山城氏はアクセンチュアの中で、生産現場のデジタル化を担うインダストリーXグループのDigital Manufacturing & Operations(以下DMO)チームに所属し、現在は素材・エネルギー業界の生産現場にデジタルツインを構築するプロジェクトに携わっている。

「デジタルツインが提供する機能は大きく3つあります。
1つ目は、リアル空間で得られたデータをバーチャル上へ再現したツインを通じて、リアルの状況を可視化・監視する『モニタリング』。2つ目は、センサーを活用して集めたリアル空間のデータを仮想条件のもとで検証する『分析・シミュレーション』。そして3つ目は、それらの結果を踏まえて再度リアル空間で情報を活用する『フィードバック』です」(山城氏)

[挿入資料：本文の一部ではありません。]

/-- The first slot of a chain that is neither valid nor being filled, or the last bucket. -/
def State.freeSlot (s : State) (job b : Nat) : Nat → Nat × Option Nat
  | 0 => (b, none)
  | fuel + 1 =>
    match (List.range 7).find? fun i => decide (s.slotMeta job b i < 2 ^ 63) && !s.slotBusy job (b + i) with
    | some i => (b, some i)
    | none => if s.bucketNext job b = 0 then (b, none) else s.freeSlot job (s.bucketNext job b) fuel

/-- The buckets from one to another of a chain. -/
def State.chainTo (s : State) (job b stop : Nat) : Nat → List Nat
  | 0 => []
  | fuel + 1 => if b = 0 then [] else if b = stop then [b] else b :: s.chainTo job (s.bucketNext job b) stop fuel

/-- Where the header lines of buckets lie: place and endpoint. -/
def State.headLines (s : State) (job : Nat) (bs : List Nat) : List (Nat × Nat) := bs.filterMap fun b => s.placeOf? job b

/-- Buckets a walk follows at most: more than the 8 GiB of the cave reserve hold of the smallest, 1,024 bytes, beside the primary one
(spec/10_actors.md R237, R239). -/
def chainFuel : Nat := 0x800001

/-- Address of a slot's curd. -/
def ClassDesc.slotVa (d : ClassDesc) (b i : Nat) : Nat := b + 128 + i * d.curdl.toNat * 128

/-! Transfers of curds by the slice's copy engine: class 3 packets, kept in the slice's retain buffer until they are acknowledged
(spec/10_actors.md R234, R237, R241, spec/17_network.md R395, R401). A line that cannot be read reads as zero, and a write that fails counts as
performed (DESIGN CHOICE, notes/assumptions/95.md). -/

/-- The transfer of an entry. -/
def State.xferOf (s : State) (g id : Nat) : Option Xfer := s.xfers.find? fun x => decide (x.g = g) && decide (x.entry = id)
/-- Change a transfer. -/
def State.modXfer (s : State) (id : Nat) (f : Xfer → Xfer) : State := { s with xfers := s.xfers.map fun x => if x.id = id then f x else x }
/-- Drop an entry's transfers. -/
def State.dropXfers (s : State) (g id : Nat) : State := { s with xfers := s.xfers.filter fun x => !(decide (x.g = g) && decide (x.entry = id)) }
/-- Whether every line, and then the header, has been written and acknowledged. -/
def Xfer.complete (x : Xfer) : Bool := x.heads.isEmpty && x.reads.isEmpty && decide (x.writes = 0) && x.last.isNone && x.full.isNone
/-- Whether an entry waits for no transfer. -/
def State.xferDone (s : State) (g id : Nat) : Bool := match s.xferOf g id with | some x => x.complete | none => true

/-- The lines of a cave slot's curd: place and endpoint, those that no leaf maps left out. -/
def State.caveLines (s : State) (d : ClassDesc) (b i : Nat) : List (Nat × Nat) :=
  (List.range d.curdl.toNat).filterMap fun n => s.placeOf? d.job (d.slotVa b i + 128 * n)
/-- The lines of a curd in a core's array. -/
def curdLines (k curd n : Nat) : List (Nat × Nat) := (List.range n).map fun i => (placePad k (curd + 128 * i), k)

/-- Ask for a line of a transfer. -/
def State.xferAsk (s : State) (x : Xfer) (part : Nat) (p : Nat × Nat) : State :=
  s.send { src := epHome x.g, dst := p.2, cls := 3, job := x.job
           body := .read { core := epHome x.g, copy := false, owner := x.id, part := part, line := p.1, job := x.job } }

/-- What a transfer asks for next: the next header, or, with the headers read, all its lines; a chain found full is an event then
(spec/10_actors.md R239). Log: DESIGN CHOICE, notes/assumptions/98.md. -/
def State.xferStep (s : State) (x : Xfer) : State :=
  match x.heads with
  | h :: _ => s.xferAsk x (x.srcs.length + x.heads.length) h
  | [] =>
    match x.full with
    | some b => { s with xfers := s.xfers.filter (fun y => decide (y.id ≠ x.id)), feEvents := s.feEvents ++ [.caveFull x.g x.entry b] }
    | none => x.srcs.zipIdx.foldl (fun (s : State) l => s.xferAsk x l.2 l.1) s

/-- Begin a transfer: headers are read, then lines are asked for. Log: DESIGN CHOICE, notes/assumptions/95.md. -/
def State.startXfer (s : State) (x : Xfer) (heads : List (Nat × Nat)) (lines : List ((Nat × Nat) × (Nat × Nat))) : State :=
  let y : Xfer :=
    { x with id := s.nextId, heads := heads, srcs := lines.map (·.1), dsts := lines.map (·.2), reads := List.range lines.length }
  ({ s with nextId := s.nextId + 1, xfers := s.xfers ++ [y] } : State).xferStep y

/-- Post a write of a transfer. -/
def State.xferPost (s : State) (x : Xfer) (ep line : Nat) (mask : BitVec 128) (data : BitVec 1024) : State :=
  let n := popCount mask.toNat 128
  let p : Posted := { id := x.id, line := line, mask := mask, data := data, core := epHome x.g, job := x.job, ep := ep, va := BitVec.ofNat 64 (placeAddr line) }
  (s.modXfer x.id fun y => { y with writes := y.writes + 1 }).send
    { src := epHome x.g, dst := ep, cls := 3, body := .posted p, len := n, inorder := epIsCore ep, retain := some (retainBytes n), job := x.job }

/-- A line that was asked for comes back: a header, upon which the transfer goes on, or a line, which is written to its destination. Log: DESIGN
CHOICE, notes/assumptions/95.md. -/
def State.xferRead (s : State) (r : ReadReq) (d : BitVec 1024) : State :=
  match s.xfers.find? fun x => decide (x.id = r.owner) with
  | none => s
  | some x =>
    match x.heads with
    | _ :: t =>
      if r.part = x.srcs.length + x.heads.length then (s.modXfer x.id fun y => { y with heads := t }).xferStep { x with heads := t } else s
    | [] =>
      if !x.reads.contains r.part then s
      else match x.dsts[r.part]? with
        | some t => (s.modXfer x.id fun y => { y with reads := y.reads.filter fun i => decide (i ≠ r.part) }).xferPost x t.2 (lineOf t.1) (BitVec.allOnes 128) d
        | none => s

/-- The header writes of a slice's transfers whose lines are all acknowledged, as the retain buffer has room. Log: DESIGN CHOICE,
notes/assumptions/95.md. -/
def State.xferNext (s : State) (g : Nat) : State :=
  s.xfers.foldl (fun (s : State) x =>
    match x.last with
    | some (p, ep, n, v) =>
      if decide (x.g = g) && x.heads.isEmpty && x.reads.isEmpty && decide (x.writes = 0) && s.retainRoom (epHome g) (retainBytes n) then
        let o := p % 128
        (s.modXfer x.id fun y => { y with last := none }).xferPost { x with last := none } ep (lineOf p) (BitVec.ofNat 128 ((2 ^ n - 1) * 2 ^ o))
          (BitVec.ofNat 1024 (v * 2 ^ (8 * o)))
      else s
    | none => s) s

/-- An acknowledged write of a transfer. -/
def State.xferAcked (s : State) (g id : Nat) : State := (s.modXfer id fun y => { y with writes := y.writes - 1 }).xferNext g

/-! Waiting lines. -/

/-- The actor a waiting item names. -/
def Waiting.names (w : Waiting) (cls : BitVec 12) (key : XWord) (space : Nat) : Bool :=
  match w with
  | .msg m _ => m.isTo cls key space
  | .req _ => false

/-- Whether a redelivery of an actor is under back-off. -/
def State.redelWaits (s : State) (g : Nat) (cls : BitVec 12) (key : XWord) (space : Nat) : Bool :=
  s.redel.any fun r => decide (r.g = g) && r.msg.isTo cls key space

/-- Whether messages of an actor wait at a home, a redelivery under back-off included (spec/15_system.md R362). Log: DEDUCED, notes/assumptions/20.md. -/
def State.waitsFor (s : State) (g : Nat) (cls : BitVec 12) (key : XWord) (space : Nat) : Bool :=
  (s.cluster g).hold.any (fun w => w.names cls key space) || s.redelWaits g cls key space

これを生産現場に置き換えると、現場の稼働状況や設備の状態を「モニタリング」し、故障リスクや新規導入による効果検証などを「分析・シミュレーション」する。そしてその結果を、実際のメンテナンス計画の最適化や投資計画といったリアル空間に「フィードバック」していく、という流れだ。

仮想空間で分析し、現場にフィードバックする

「私が主に関わっているのは、『分析・シミュレーション』の要となるデータ連携の領域です。

お客様の目指す姿の実現に必要なデータと現場に点在しているデータとの関係性を紐解いて課題と方針を整理し、実際に連携可能かどうかの検証を行います。

もし、必要なデータが現状で整理できていない場合には、どのようにデータを整備、蓄積していくかもお客様と一緒に考えていきます」(山城氏)

そうしてさまざまな情報を複合的に分析・シミュレーションすることで、今まで見えていなかったことが見えてくることがあるという。

「単一の設備データを見るだけだとその機器に関する情報しか分からないですが、複数のデータを組み合わせることで別の分析視点が生まれます。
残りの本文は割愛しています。